Anthony Starnino, Limestone
The nature of lacrosse typically mandates that players on the offensive side of the ball, with the possible expcetion of goalies, garner all of the MVP or player of the year honors. But there is no getting past the impact that Starnino made on the field for the Saints as a long pole at every level of the field. In nearly every game, he was the best player on the field from whistle to whistle. Whether it was intercepting passes, muscling out opponents for a loose ball, sparking transition or even scoring on the other end, Starnino was responsible for Limestone's success this year more than any other single player – and the Saints had some good ones.

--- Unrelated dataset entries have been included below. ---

-- ==== Sys2Proof/Laws/Walk.lean ====
section
/-! SUPPORT. The codec machines as walks over stream positions: a table step from one segment boundary to the next, and
the loops from the start of a command to any boundary (41_pack R173, 42_unpack R193). -/

namespace Sys2Proof.Machine

open Sys2Proof

/-! ## Between two table steps -/

/-- REM is what is left of the source unit at `p` (10_state R33). -/
theorem Direction.At.rem_eq {d : Direction} {m0 m : Engine} {p : Nat} (h : d.At m0 p m) :
    (m.rem = 0 ∧ p % d.source = 0) ∨ (m.rem ≠ 0 ∧ 0 < p % d.source ∧ m.rem.toNat = d.source - p % d.source) := by
  have hs := h.remLt
  have hmod : (m.rem.toNat + p) % d.source = 0 := by rw [← h.taken]; exact Nat.mul_mod_left _ _
  have hp := Nat.mod_lt p (show 0 < d.source by omega)
  rw [Nat.add_mod, Nat.mod_eq_of_lt hs] at hmod
  by_cases h0 : m.rem = 0
  · left
    refine ⟨h0, ?_⟩
    rwa [show m.rem.toNat = 0 by rw [h0]; rfl, Nat.zero_add, Nat.mod_mod] at hmod
  · right
    have hr : 0 < m.rem.toNat := by
      rcases Nat.eq_zero_or_pos m.rem.toNat with hz | hz
      · exact absurd (BitVec.eq_of_toNat_eq hz) h0
      · exact hz
    by_cases hlt : m.rem.toNat + p % d.source < d.source
    · rw [Nat.mod_eq_of_lt hlt] at hmod; omega
    · rw [Nat.mod_eq_sub_mod (by omega), Nat.mod_eq_of_lt (by omega)] at hmod
      exact ⟨h0, by omega, by omega⟩

theorem Direction.At.taken_eq {d : Direction} {m0 m : Engine} {p : Nat} (h : d.At m0 p m) (h0 : m.rem = 0) :
    (d.taken m).toNat = p / d.source := by
  have ht := h.taken
  rw [show m.rem.toNat = 0 by rw [h0]; rfl, Nat.zero_add] at ht
  rw [← ht, Nat.mul_div_cancel _ (by have := h.remLt; omega)]

/-- No pull is due: the source unit at hand is the one at `p`. -/
theorem Direction.At.loaded_rem {d : Direction} {m0 m : Engine} {p : Nat} (h : d.At m0 p m) (hr : m.rem ≠ 0) :
    d.Loaded m0 p m := by
  rcases h.rem_eq with ⟨h0, -⟩ | ⟨-, -, he⟩
  · exact absurd h0 hr
  · exact ⟨h.toMoved, h.stepLt, h.stepAt, he, h.cur hr⟩

/-- A pull is due and takes the source unit at `p` (41_pack R163, 42_unpack R183). -/
theorem Direction.At.loaded_pull {d : Direction} {m0 m m' : Engine} {p : Nat} (h : d.At m0 p m)
    (hb : p < 2 ^ 36 * d.source) (hr : m.rem = 0) {x : Byte} {xs : List Byte} (hq : m.input.queue = x :: xs)
    (hcur : m'.cur = x) (hrem : m'.rem.toNat = d.source) (ht : d.taken m' = d.taken m + 1)
    (hdone : d.done m' = d.done m) (hacc : m'.acc = m.acc) (hab : m'.accBits = m.accBits) (hstep : m'.step = m.step)
    (hin : m'.input = ⟨xs, m.input.atEnd⟩) (hout : m'.output = m.output) : d.Loaded m0 p m' := by
  have htk := h.taken_eq hr
  have hz : p % d.source = 0 := by
    rcases h.rem_eq with ⟨-, hz⟩ | ⟨h0, -⟩
    · exact hz
    · exact absurd hr h0
  have hlt : p / d.source < 2 ^ 36 := Nat.div_lt_of_lt_mul (by rwa [Nat.mul_comm] at hb)
  have ht' : (d.taken m').toNat = (d.taken m).toNat + 1 := by
    rw [ht, BitVec.toNat_add, show (1 : BitVec 37).toNat = 1 from rfl, Nat.mod_eq_of_lt (by omega)]
  have hi := h.input
  rw [hi] at hq
  have hxs : xs = m0.input.queue.drop ((d.taken m).toNat + 1) := by
    rw [← List.drop_drop]
    exact (congrArg (List.drop 1) hq).symm
  have hx : x = m0.input.queue.getD (p / d.source) 0 := by
    rw [← htk]
    have := congrArg (fun l => l[0]?) hq
    simp only [List.getElem?_drop, Nat.add_zero, List.getElem?_cons_zero] at this
    rw [List.getD_eq_getElem?_getD, this, Option.getD_some]
  refine ⟨⟨?_, ?_, ?_, ?_, ?_, ?_⟩, ?_, ?_, ?_, ?_⟩
  · have h1 := Nat.div_add_mod p d.source
    rw [ht', hrem, htk, Nat.add_mul, Nat.one_mul, Nat.mul_comm]
    omega
  · rw [hdone]; exact h.done
  · rw [hab]; exact h.accBits
  · rw [hin, ht', hxs, hi]
  · rw [hout]; exact h.output
  · intro q hq; rw [hacc, hab]; exact h.acc q hq
  · rw [hstep]; exact h.stepLt
  · rw [hstep]; exact h.stepAt
  · rw [hrem, hz]; rfl
  · rw [hcur, hx]

/-! ## A complete output unit -/

/-- Handing over the complete output unit in progress (41_pack R165, 42_unpack R185). -/
theorem Direction.Moved.push {d : Direction} (hd : d.Sound) {m0 m m' : Engine} {p u : Nat} (h : d.Moved m0 p u m)
    (hb : u < 2 ^ 36) (hfull : m.accBits.toNat = d.unit) (ht : d.taken m' = d.taken m)
    (hdone : d.done m' = d.done m + 1) (hrem : m'.rem = m.rem) (hacc : m'.acc = 0) (hab : m'.accBits = 0)
    (hin : m'.input = m.input) (hout : m'.output = m.output ++ [m.acc]) : d.Moved m0 p (u + 1) m' := by
  have hup := hd.unitPos
  have hpos := h.accBits
  obtain ⟨out, ho, hl, hbits⟩ := h.output
  refine ⟨?_, ?_, ?_, ?_, ⟨out ++ [m.acc], ?_, ?_, ?_⟩, ?_⟩
  · rw [ht, hrem]; exact h.taken
  · rw [hdone, BitVec.toNat_add, h.done, show (1 : BitVec 37).toNat = 1 from rfl, Nat.mod_eq_of_lt (by omega)]
  · rw [hab, show (0 : BitVec 4).toNat = 0 from rfl, Nat.mul_add]; omega
  · rw [hin, ht]; exact h.input
  · rw [hout, ho, List.append_assoc]
  · rw [List.length_append, hl]; rfl
  · intro q hq
    by_cases hlt : q < d.unit * u
    · have h1 : q / d.unit < out.length := by rw [hl]; exact Nat.div_lt_of_lt_mul hlt
      rw [List.getD_append _ _ _ _ h1]
      exact hbits q hlt
    · rw [Nat.mul_add, Nat.mul_one] at hq
      have h1 : q = (q - d.unit * u) + d.unit * u := by omega
      have h2 : q / d.unit = u := by
        rw [h1, Nat.add_mul_div_left _ _ hup, Nat.div_eq_of_lt (by omega), Nat.zero_add]
      have h3 : q % d.unit = q - d.unit * u := by
        have := Nat.div_add_mod q d.unit
        rw [h2] at this
        omega
      have h4 := h.acc (q - d.unit * u) (by omega)
      rw [hfull, decide_eq_true (by omega : q - d.unit * u < d.unit), Bool.true_and, Nat.add_comm,
        ← h1] at h4
      rw [List.getD_append_right _ _ _ _ (by rw [hl, h2]), hl, h2, Nat.sub_self, h3]
      exact h4
  · intro q hq
    rw [hacc, hab, hd.unitBit_zero]
    simp
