/-- The ranges of STEP, REM and ACCBITS (10_state R23, R25, R31). -/
def Direction.InRange (d : Direction) (m : Engine) : Prop :=
  m.step.toNat < d.table.length ∧ m.rem.toNat ≤ d.source ∧ m.accBits.toNat ≤ d.unit

theorem inPlace_inRange {d : Direction} (hd : d.Sound) (h : d.InPlace m) : d.InRange m :=
  ⟨h.1, (inPlace_rem_lt hd h).le, (inPlace_accBits_lt hd h).le⟩

theorem Direction.AtHand.move_inRange {d : Direction} (hd : d.Sound) (h : d.AtHand m) :
    d.InRange (m.move (entryAt d.table m.step.toNat)) := by
  obtain ⟨-, -, hu, -⟩ := hd.fits _ h.stepLt
  refine ⟨h.stepLt, ?_, (h.move_accBits hd).trans_le hu⟩
  rw [h.move_rem hd]
  omega

/-! ### PACK -/

theorem pullValue_leaves (h : (packing o w).InPlace m) :
    (pullValue w m).Leaves (packing o w).AtHand (packing o w).InPlace := by
  have hd := packing_sound o w
  rcases pullValue_cases w m with ⟨hr, he⟩ | ⟨hr, x, xs, -, he⟩ | ⟨-, -, he⟩ | ⟨-, -, he⟩ <;> rw [he]
  · exact inPlace_atHand_rem hd h hr
  · exact inPlace_atHand_pull hd h hr (ofNat_bits w) rfl rfl rfl
  · exact h
  · trivial

/-- A push empties ACC or, refused, leaves the working registers as they are. -/
theorem pushByte_leaves (h : (packing o w).InRange m) :
    (pushByte m).Leaves (fun m' => m'.step = m.step ∧ m'.rem = m.rem ∧ m'.accBits = 0 ∧ m'.acc = 0)
      (packing o w).InRange := by
  rcases pushByte_cases m with ⟨-, he⟩ | ⟨-, he⟩ | ⟨-, he⟩ <;> rw [he]
  · exact ⟨rfl, rfl, rfl, rfl⟩
  · exact h
  · trivial

theorem emitByte_leaves (h : (packing o w).InRange m) :
    (emitByte m).Leaves ((packing o w).HandedOver m) (packing o w).InRange := by
  unfold emitByte
  split
  · rename_i hfull
    exact (pushByte_leaves h).mono
      (fun m' ⟨hstep, hrem, hempty⟩ => ⟨hstep, hrem, .inl ⟨congrArg BitVec.toNat hfull, hempty⟩⟩) fun _ h => h
  · rename_i hpart
    exact ⟨rfl, rfl, .inr ⟨fun hfull => hpart (BitVec.eq_of_toNat_eq hfull), rfl, rfl⟩⟩

/-- A table step of PACK that goes on keeps the invariant, and one that raises an error leaves the registers in range. -/
theorem packStep_leaves (h : (packing o w).InPlace m) :
    (packStep o w m).Leaves (packing o w).InPlace (packing o w).InRange := by
  have hd := packing_sound o w
  refine ((pullValue_leaves h).mono (fun _ h => h) fun _ => inPlace_inRange hd).andThen fun m1 h1 => ?_
  exact (emitByte_leaves (h1.move_inRange hd)).andThen fun m2 h2 => h1.advance hd (packing_table_length o w).symm h2

theorem packLoop_leaves (n fuel : Nat) (h : (packing o w).InPlace m) :
    (packLoop o w n fuel m).Leaves (packing o w).InPlace (packing o w).InRange := by
  induction fuel generalizing m with
  | zero => exact h
  | succ fuel ih =>
    unfold packLoop
    split
    · exact h
    · exact (packStep_leaves h).andThen fun _ => ih

theorem flushByte_leaves (h : (packing o w).InRange m) :
    (flushByte m).Leaves (packing o w).InRange (packing o w).InRange := by
  unfold flushByte
  split
  · exact h
  · refine (pushByte_leaves h).mono (fun m' ⟨hstep, hrem, hbits, _⟩ => ?_) fun _ h => h
    obtain ⟨hst, hr, -⟩ := h
    exact ⟨hstep ▸ hst, hrem ▸ hr, hbits ▸ Nat.zero_le _⟩

theorem packing_inPlace_start (o : BitOrder) (w : Width) (s : State) (input : InPort) (output : List Byte) :
    (packing o w).InPlace (Engine.start s input output) :=
  (packing_sound o w).inPlace_start (packing_start o w s input output).stepLt s input output

/-- Wherever a PACK ends, its working registers are in range. -/
theorem packRun_inRange (o : BitOrder) (w : Width) (n : Nat) (s : State) (input : InPort) (output : List Byte) :
    (packRun o w n (Engine.start s input output)).All (packing o w).InRange :=
  ((packLoop_leaves n _ (packing_inPlace_start o w s input output)).andThen fun _ h =>
    flushByte_leaves (inPlace_inRange (packing_sound o w) h)).all

/-! ### UNPACK -/

theorem pullByte_leaves (h : (unpacking o w).InPlace m) :
    (pullByte m).Leaves (unpacking o w).AtHand (unpacking o w).InPlace := by
  have hd := unpacking_sound o w
  rcases pullByte_cases m with ⟨hr, he⟩ | ⟨hr, x, xs, -, he⟩ | ⟨-, -, he⟩ | ⟨-, -, he⟩ <;> rw [he]
  · exact inPlace_atHand_rem hd h hr
  · exact inPlace_atHand_pull hd h hr rfl rfl rfl rfl
  · exact h
  · trivial

theorem storeValue_handedOver (o : BitOrder) (w : Width) (m : Engine) :
    (unpacking o w).HandedOver m (storeValue w m) := by
  unfold storeValue
  split
  · rename_i hfull
    exact ⟨rfl, rfl, .inl ⟨(congrArg BitVec.toNat hfull).trans (ofNat_bits w), rfl, rfl⟩⟩
  · rename_i hpart
    exact ⟨rfl, rfl, .inr ⟨fun hfull => hpart (BitVec.eq_of_toNat_eq (hfull.trans (ofNat_bits w).symm)), rfl, rfl⟩⟩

Defense isn't usually sexy enough to win the big individual trophies, but Starnino made it as attractive as it can be this spring.

Rookie of the Year

Conor Whipple, Tampa
Even when Conor Whipple had some questions about whether he wanted to stay at Division I Georgetown last fall, his father, Tampa head coach Rory Whipple, encouraged him to stick it out, if only for a year. Conor bucked his father's advice and transferred to play for his dad. You won't find the Old Man arguing about the choice now. The Spartans reshaped themselves into a more complete team from top to bottom this year, but it's unlikely they would have earned the second seed in the South and advanced to the national semifinal finals without the presence of Whipple the Younger.

Coach of the Year

John Jez, LIU Post
One of the laments of many coaches back when the tournament had only four bids was that if a team suffered one or two losses, they were basically out of the mix, and it became a challenge to keep a team motivated. Well, this year, the Pioneers had five losses on April 19 and were seemingly completely out of even the most distant contention. Despite the long odds, Jez was able to keep his team on task, spurring them to the first-ever ECC championships, beating a pair of teams that downed Post earlier. Jez then coaxed his team to upsets over the top two seeds in the North – a tandem of teams with a combined record of 30-3 – on the road. The Pioneers came up short against a powerful Limestone team in the finals, but Jez's ability to keep his team focused in the face of such an uphill climb makes him the pick this year.